Brief - Look through the entries below and show every line containing the word "harv".

Raw data -
-- ==== Sys2Proof/Machine/RegBase.lean ====
section
/-! DEFINITION. Register blocks, register fields and the form of a register table (R5 to R9, R33, R43). -/

namespace Sys2Proof.Machine

/-- The kinds of register block of R43. The two manifests, the three UARTs, the two SPI ports and the 256 berths
each share one layout. -/
inductive BlockKind where
  | sysctl | pwr | clk | harv | man | evr | memctl | logs | tide | tp | rtc | uart | i2ct | spi | lgt | adc | touch
  | crypto | gpio | dma | life | test | gnss | front | plan | lookout | berth | sillage | measq | bitlog
  deriving DecidableEq, Repr

/-- The register blocks of R43. -/
inductive Block where
  | sysctl | pwr | clk | harv | manApp | manSys | evr | memctl | logs | tide | tp | rtc | uart0 | uart1 | uart2 | i2ct
  | spi0 | spi1 | lgt | adc | touch | crypto | gpio | dma | life | test | gnss | front | plan | lookout
  | berth (n : Fin 256)
  | sillage | measq | bitlog
  deriving DecidableEq, Repr

/-- Who writes a block's control registers (R20): the application core and the DMA channels act on the APP side,
the system core on the CONSOLE side. -/
inductive Side where
  | console | app
  deriving DecidableEq, Repr

/-- The code of a side in OWNLVL.OWNER (R33). -/
def Side.code : Side → Nat
  | .console => 0
  | .app => 1

/-- Access codes of register fields (R7). -/
inductive Acc where
  | rw | ro | rc | rs | w1s | w1c | wo
  deriving DecidableEq, Repr

/-- Levels of register fields (R22). -/
inductive Lvl where
  | basic | expert
  deriving DecidableEq, Repr

/-- The reset value of a field: one for the register, or one for each index of the register's family. -/
inductive Rst where
  | val (n : Nat)
  | seq (l : List Nat)
  deriving DecidableEq, Repr

/-- The values a field accepts; a write of another value leaves the field unchanged (R8). -/
inductive Accept where
  | any
  | range (lo hi : Nat)
  | ne (v : Nat)
  | oneOf (l : List Nat)
  | within (n : Nat)   -- the signed value lies in -n to n
  deriving DecidableEq, Repr

/-- One field of a register table. -/
structure FldSpec where
  lo : Nat
  w : Nat
  acc : Acc
  lvl : Lvl
  rst : Rst
  accept : Accept
  deriving DecidableEq, Repr

/-- One register of a register table: its offset, the (count, stride) pairs of a family, and its fields. -/
structure RegSpec where
  ofs : Nat
  dims : List (Nat × Nat)
  fields : List FldSpec
  deriving DecidableEq, Repr

/-- A field of a register at an address. -/
structure Fld where
  addr : Nat
  lo : Nat
  w : Nat
  deriving DecidableEq, Repr

/-- The key under which a field is stored: its register's address and its lowest bit. -/
def Fld.key (f : Fld) : Nat := f.addr * 32 + f.lo

/-- Whether a field accepts the value `v` (R8). -/
def Accept.ok (w : Nat) : Accept → Nat → Bool
  | .any, _ => true
  | .range lo hi, v => lo ≤ v && v ≤ hi
  | .ne x, v => v != x
  | .oneOf l, v => l.contains v
  | .within n, v => -(n : Int) ≤ signed w v && signed w v ≤ n

/-- The reset value at index `i` of the family. -/
def Rst.at (i : Nat) : Rst → Nat
  | .val n => n
  | .seq l => l.getD i 0

/-- The index of `rel` (an offset from the family's first register) within the family, or none. -/
def familyIndex : List (Nat × Nat) → Nat → Option Nat
  | [], rel => if rel = 0 then some 0 else none
  | (c, st) :: ds, rel =>
    let i := rel / st
    if i < c then
      match ds with
      | [] => if rel % st = 0 then some i else none
      | _ => familyIndex ds (rel % st)
    else none

/-- The register of a table at an offset, with its index in its family. -/
def RegSpec.find (ofs : Nat) : List RegSpec → Option (RegSpec × Nat)
  | [] => none
  | r :: rs =>
    match (if r.ofs ≤ ofs then familyIndex r.dims (ofs - r.ofs) else none) with
    | some i => some (r, i)
    | none => RegSpec.find ofs rs

/-- The blocks other than the berths, in the order of R43. -/
def Block.fixedList : List Block :=
  [.sysctl, .pwr, .clk, .harv, .manApp, .manSys, .evr, .memctl, .logs, .tide, .tp, .rtc, .uart0, .uart1, .uart2,
   .i2ct, .spi0, .spi1, .lgt, .adc, .touch, .crypto, .gpio, .dma, .life, .test, .gnss, .front, .plan, .lookout,
   .sillage, .measq, .bitlog]

/-- The address of a block (R43). -/
def Block.base : Block → Nat
  | .sysctl => 0x40000000
  | .pwr => 0x40001000
  | .clk => 0x40002000
  | .harv => 0x40003000
  | .manApp => 0x40004000
  | .manSys => 0x40005000
  | .evr => 0x40006000
  | .memctl => 0x40007000
  | .logs => 0x40008000
  | .tide => 0x40009000
  | .tp => 0x4000A000
  | .rtc => 0x4000B000
  | .uart0 => 0x4000C000
  | .uart1 => 0x4000D000
  | .uart2 => 0x4000E000
  | .i2ct => 0x4000F000
  | .spi0 => 0x40010000
  | .spi1 => 0x40011000
  | .lgt => 0x40012000
  | .adc => 0x40013000
  | .touch => 0x40014000
  | .crypto => 0x40015000
  | .gpio => 0x40016000
  | .dma => 0x40017000
  | .life => 0x40018000
  | .test => 0x40019000
  | .gnss => 0x50000000
  | .front => 0x50001000
  | .plan => 0x50002000
  | .lookout => 0x50003000
  | .berth n => 0x50010000 + n.val * 0x100
  | .sillage => 0x50020000
  | .measq => 0x50021000
  | .bitlog => 0x50022000

/-- The size of a block's address window: 4 KB, and 256 bytes for a berth (R9, R43). -/
def Block.size : Block → Nat
  | .berth _ => 0x100
  | _ => 0x1000

/-- The code of a block (R43). -/
def Block.code : Block → Nat
  | .sysctl => 0x001
  | .pwr => 0x002
  | .clk => 0x003
  | .harv => 0x004
  | .manApp => 0x005
  | .manSys => 0x006
  | .evr => 0x007
  | .memctl => 0x008
  | .logs => 0x009
  | .tide => 0x00A
  | .tp => 0x00B
  | .rtc => 0x00C
  | .uart0 => 0x00D
  | .uart1 => 0x00E
  | .uart2 => 0x00F
  | .i2ct => 0x010
  | .spi0 => 0x011
  | .spi1 => 0x012
  | .lgt => 0x013
  | .adc => 0x014
  | .touch => 0x015
  | .crypto => 0x016
  | .gpio => 0x017
  | .dma => 0x018
  | .life => 0x019
  | .test => 0x01A
  | .gnss => 0x020
  | .front => 0x021
  | .plan => 0x022
  | .lookout => 0x023
  | .sillage => 0x024
  | .measq => 0x025
  | .bitlog => 0x026
  | .berth n => 0x100 + n.val

/-- The short name of a block, as the console writes it (R43, R81), but for the number of a berth. -/
def Block.shortName : Block → String
  | .sysctl => "SYSCTL"
  | .pwr => "PWR"
  | .clk => "CLK"
  | .harv => "HARV"
  | .manApp => "MAN_APP"
  | .manSys => "MAN_SYS"
  | .evr => "EVR"
  | .memctl => "MEMCTL"
  | .logs => "LOGS"
  | .tide => "TIDE"
  | .tp => "TP"
  | .rtc => "RTC"
  | .uart0 => "UART0"
  | .uart1 => "UART1"
  | .uart2 => "UART2"
  | .i2ct => "I2CT"
  | .spi0 => "SPI0"
  | .spi1 => "SPI1"
  | .lgt => "LGT"
  | .adc => "ADC"
  | .touch => "TOUCH"
  | .crypto => "CRYPTO"
  | .gpio => "GPIO"
  | .dma => "DMA"
  | .life => "LIFE"
  | .test => "TEST"
  | .gnss => "GNSS"
  | .front => "FRONT"
  | .plan => "PLAN"
  | .lookout => "LOOKOUT"
  | .sillage => "SILLAGE"
  | .measq => "MEASQ"
  | .bitlog => "BITLOG"
  | .berth _ => "BERTH"

/-- The kind of a block. -/
def Block.kind : Block → BlockKind
  | .sysctl => .sysctl
  | .pwr => .pwr
  | .clk => .clk
  | .harv => .harv
  | .manApp => .man
  | .manSys => .man
  | .evr => .evr
  | .memctl => .memctl
  | .logs => .logs
  | .tide => .tide
  | .tp => .tp
  | .rtc => .rtc
  | .uart0 => .uart
  | .uart1 => .uart
  | .uart2 => .uart
  | .i2ct => .i2ct
  | .spi0 => .spi
  | .spi1 => .spi
  | .lgt => .lgt
  | .adc => .adc
  | .touch => .touch
  | .crypto => .crypto
  | .gpio => .gpio
  | .dma => .dma
  | .life => .life
  | .test => .test
  | .gnss => .gnss
  | .front => .front
  | .plan => .plan
  | .lookout => .lookout
  | .sillage => .sillage
  | .measq => .measq
  | .bitlog => .bitlog
  | .berth _ => .berth

/-- Whether a block's owner cannot change (R32, R34, R43). -/
def Block.fixed : Block → Bool
  | .sysctl | .manApp | .manSys | .uart0 | .crypto | .life | .test => true
  | _ => false

/-- The owner of a block after reset (R43). SYSCTL reads OWNER = 0 (R34). -/
def Block.resetOwner : Block → Side
  | .manApp | .evr | .uart1 | .uart2 | .i2ct | .spi0 | .spi1 | .lgt | .adc | .touch | .gpio | .dma => .app
  | _ => .console

/-- The block whose window holds an address, with the offset in it (R43). -/
def blockAt (a : Nat) : Option (Block × Nat) :=
  if h : 0x50010000 ≤ a ∧ a < 0x50020000 then
    some (.berth ⟨(a - 0x50010000) / 0x100, by omega⟩, a % 0x100)
  else
    (Block.fixedList.find? fun b => b.base ≤ a && a < b.base + 0x1000).map fun b => (b, a - b.base)

/-- The block of a code (R43). -/
def blockOfCode (c : Nat) : Option Block :=
  if h : 0x100 ≤ c ∧ c < 0x200 then some (.berth ⟨c - 0x100, by omega⟩)
  else Block.fixedList.find? fun b => b.code == c

/-- The registers every block holds (R33). -/
def regsCommon : List RegSpec :=
  [⟨0x000, [], [⟨0, 10, .ro, .basic, .val 0, .any⟩, ⟨16, 8, .ro, .basic, .val 0, .any⟩]⟩,
   ⟨0x004, [], [⟨0, 1, .ro, .basic, .val 0, .any⟩, ⟨1, 1, .rw, .basic, .val 0, .any⟩,
     ⟨2, 1, .ro, .basic, .val 0, .any⟩, ⟨8, 1, .ro, .basic, .val 0, .any⟩, ⟨9, 1, .ro, .basic, .val 0, .any⟩,
     ⟨10, 1, .ro, .expert, .val 0, .any⟩]⟩,
   ⟨0x008, [], [⟨0, 16, .rc, .basic, .val 0, .any⟩, ⟨16, 12, .ro, .basic, .val 0, .any⟩,
     ⟨28, 2, .ro, .basic, .val 0, .any⟩, ⟨30, 1, .ro, .basic, .val 0, .any⟩]⟩]

namespace F

/-- The common register fields of R33. -/
def ID_CODE (b : Block) : Fld := ⟨b.base, 0, 10⟩
def ID_REV (b : Block) : Fld := ⟨b.base, 16, 8⟩
def OWNLVL_OWNER (b : Block) : Fld := ⟨b.base + 4, 0, 1⟩
def OWNLVL_LEVEL (b : Block) : Fld := ⟨b.base + 4, 1, 1⟩
def OWNLVL_FIXED (b : Block) : Fld := ⟨b.base + 4, 2, 1⟩
def OWNLVL_OWN_PEND (b : Block) : Fld := ⟨b.base + 4, 8, 1⟩
def OWNLVL_LVL_PEND (b : Block) : Fld := ⟨b.base + 4, 9, 1⟩
def OWNLVL_QUIET (b : Block) : Fld := ⟨b.base + 4, 10, 1⟩
def DENIED_COUNT (b : Block) : Fld := ⟨b.base + 8, 0, 16⟩
def DENIED_LAST_OFS (b : Block) : Fld := ⟨b.base + 8, 16, 12⟩
def DENIED_LAST_WHY (b : Block) : Fld := ⟨b.base + 8, 28, 2⟩
def DENIED_LAST_SIDE (b : Block) : Fld := ⟨b.base + 8, 30, 1⟩

end F

end Sys2Proof.Machine
end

Written solution -
  | sysctl | pwr | clk | harv | man | evr | memctl | logs | tide | tp | rtc | uart | i2ct | spi | lgt | adc | touch
  | sysctl | pwr | clk | harv | manApp | manSys | evr | memctl | logs | tide | tp | rtc | uart0 | uart1 | uart2 | i2ct
  [.sysctl, .pwr, .clk, .harv, .manApp, .manSys, .evr, .memctl, .logs, .tide, .tp, .rtc, .uart0, .uart1, .uart2,
  | .harv => 0x40003000
  | .harv => 0x004
  | .harv => "HARV"
  | .harv => .harv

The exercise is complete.